# enclosure for big tegu



## devine* (Aug 21, 2008)

hey everyone, there is a possibility I could be adopting a recue tegu with some shedding issues. I'm not totally sure yet but while I'm discussing things with the people I've been planning cage ideas just in case...

I have a corner enclosure that was used at one point for my iguana who now has free-roam of the reptile room. her cage is big but I've split in half, the top for her if I need to lock her up and the bottom being possibly for the tegu or my sav when he's bigger. dimensions for the bottom are approx 6ft long (at the front but goes back into a corner) 4-5ft width or depth into the corner, and 4-5 ft tall. it also has two levels so to speak, a walkway goes up to a "L" shaped shelf half way up the length. 

So there is a bit of floor room, the rescue is apparently 3ft long. Do you think it would be okay to use this size setup?

I'm still not sure I will be taking him in, just curious as to what you all think. Thanks


----------



## Kharnifex (Aug 21, 2008)

soo lets call it slightly smaller than a 4'X6'?

that'll be good for a while. longer if you let him free roam a lot. deff. not big enough for full grown though. 

i would make a false floor like 2 feet from the bottom, as tegus don't need hight. add tons of cypress and you're good.

i wouldn't let him near your iguana though. my tegu gives my aussie waterdragon the stinkeye all the time.


----------



## Kharnifex (Aug 21, 2008)

*oops


----------



## devine* (Aug 21, 2008)

the iguanas cage would be above, like totally seprate cages just on top of eachother. but the iguana is never in her cage anywyas. I'll try to get some pics of it to better explain it... again, if I don't get the tegu I'll be modifying it for my sav. 

I'll try and get pics.


----------



## devine* (Aug 21, 2008)

okay so here's a picture of when we first framed the iggy cage:

don't mind my drawn in lines, lol... hope you get the idea tho.
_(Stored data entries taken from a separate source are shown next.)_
/-- Who writes what, over all 34 instructions (the "Written by" column of R20, the table of R25 for the registers): every
other instruction leaves that piece of state alone. `FAULT_CAUSE` is written by fault entry only, `MODE` by fault entry and
`Fx0A`, `PC` by an instruction that does neither. The fields `phase`, `draws`, `frameNo` and `inputs` are the model's own (log
entries 1 to 3). -/
def Obligations.OnlyTheNamedInstructionsWriteEachPieceOfState : Prop :=
  ∀ (i : Instr) (s t : State), exec i s = .next t →
    (∀ r, ¬i.WritesV r → t.readV r = s.readV r) ∧
    ((∀ x, i ≠ .ldBVx x ∧ i ≠ .ldMemVx x) → t.mem = s.mem) ∧
    ((∀ nnn, i ≠ .call nnn) → t.stack = s.stack) ∧
    ((∀ nnn, i ≠ .call nnn ∧ i ≠ .ret) → t.sp = s.sp) ∧
    ((∀ x, i ≠ .ldDtVx x) → t.dt = s.dt) ∧
    ((∀ x, i ≠ .ldStVx x) → t.st = s.st) ∧
    ((∀ x y n, i ≠ .cls ∧ i ≠ .drw x y n) → t.disp = s.disp) ∧
    ((∀ nnn x, i ≠ .ldI nnn ∧ i ≠ .addIVx x ∧ i ≠ .ldFVx x ∧ i ≠ .ldMemVx x ∧ i ≠ .ldVxMem x) → t.i = s.i) ∧
    ((∀ x, i ≠ .ldVxK x) → t.waitReg = s.waitReg) ∧
    ((∀ x kk, i ≠ .rnd x kk) → t.draws = s.draws) ∧
    (t.faultCause ≠ s.faultCause → t = { s with mode := .faulted, faultCause := t.faultCause }) ∧
    (t.mode ≠ s.mode → (∃ x, i = .ldVxK x ∧ t.mode = .awaitingKey) ∨
      t = { s with mode := .faulted, faultCause := t.faultCause }) ∧
    (t.pc ≠ s.pc → (∀ x, i ≠ .ldVxK x) ∧ t.mode = s.mode ∧ t.faultCause = s.faultCause) ∧
    t.keys = s.keys ∧ t.out = s.out ∧ t.phase = s.phase ∧ t.frameNo = s.frameNo ∧ t.inputs = s.inputs ∧
    t.params = s.params

/-- A store is seen by the next fetch (R71): after `Fx55` or `Fx33`, wherever `I` points inside memory, the two bytes fetched
from the next instruction are the stored ones where the store covers them, and else what memory held. -/
def Obligations.NextFetchSeesTheStore : Prop :=
  ∀ (s : State) (x : Nibble), s.mem.wf = true → s.pc.toNat ≤ 0xFFC →
    (s.i.toNat + x.toNat ≤ 0xFFF → ∃ t, exec (.ldMemVx x) s = .next t ∧ t.fetch =
      some [s.byteAfterStore (x.toNat + 1) (fun k => s.readV (BitVec.ofNat 4 k)) (s.pc.toNat + 2),
        s.byteAfterStore (x.toNat + 1) (fun k => s.readV (BitVec.ofNat 4 k)) (s.pc.toNat + 3)]) ∧
    (s.i.toNat + 2 ≤ 0xFFF → ∃ t, exec (.ldBVx x) s = .next t ∧ t.fetch =
      some [s.byteAfterStore 3 (digit (s.readV x)) (s.pc.toNat + 2),
        s.byteAfterStore 3 (digit (s.readV x)) (s.pc.toNat + 3)])

/-! ### Invariants and runs -/

/-- The reset state, and every load of a legal image, meets the invariant. -/
def Obligations.LoadedStateMeetsTheInvariant : Prop := State.reset.Inv ∧ ∀ p : Params, p.Legal → (State.load p).Inv

/-- Every step keeps the invariant: the bounds of R45, memory in canonical form, legal parameters. -/
def Obligations.EveryStepKeepsTheInvariant : Prop := ∀ s t : State, s.Inv → step s = .next t → t.Inv

/-- R45 (which the spec derives): whatever the image, the cycles per frame, the placed inputs and the free values, after any
number of steps from load the bounds hold. -/
def Obligations.ReachableStatesStayInBounds : Prop :=
  ∀ (p : Params) (inputs : List FrameInput) (n : Nat), p.Legal →
    ∃ t : State, Host.Core.run Sys2Proof.core n { State.load p with inputs := inputs } = .next t ∧ t.InBounds ∧
      t.sp.val ≤ 16 ∧ t.mem.wf = true

/-- The steps of one frame are the frame event of R160 (log entry 1): from the start of a frame, some number of steps, at
most `CYCLES_PER_FRAME` and two, reaches exactly the state the atomic event gives, at the start of the next frame. -/
def Obligations.StepsOfAFrameAreTheFrameEvent : Prop :=
  ∀ s : State, s.phase = .frameStart →
    ∃ (n : Nat) (t : State), n ≤ s.params.cyclesPerFrame + 2 ∧
      Host.Core.run Sys2Proof.core n s = .next t ∧ frame s.nextInput s.takeInput = .next t ∧ t.phase = .frameStart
and the orange lines is the proposed "L" shape second level. The bottom is boxed in by the way, those floorboards are inactive and covered.


----------



## Kharnifex (Aug 21, 2008)

well, the humidity will ruin that floor heater i think. and tegu's arn't known for their climbing skills so the L level may not see much use. as long as you let him out frequently and can put in atleast a foot of mulch it'd work pretty good i think.

if you didn't put the Lshape level in yet, id say put that level like 3-4 inches from the top of the mulch as allmost a cover, or slightly raised basking platform, tegus really love something solid on the top of their burrow.

i hope that made sense.


----------



## devine* (Aug 21, 2008)

thanks! yes it made sense, and no the "L" level hasn't been placed yet. I will deffinately consider that instead.

As for the floorboard heaters, like I said they are covered, we built a base around and over them, so the floor actually starts almost a foot up.... (if that makes sense lol)


----------



## Exhume2Consume (Aug 21, 2008)

speaking of big enclosures. im going to start construction on my underbed cage. basically a cage under a king size mattress. totally excited and stoked!


----------



## DaveDragon (Aug 22, 2008)

Exhume2Consume said:


> speaking of big enclosures. im going to start construction on my underbed cage. basically a cage under a king size mattress. totally excited and stoked!


Don't forget to take lots of in process pictures!!!


----------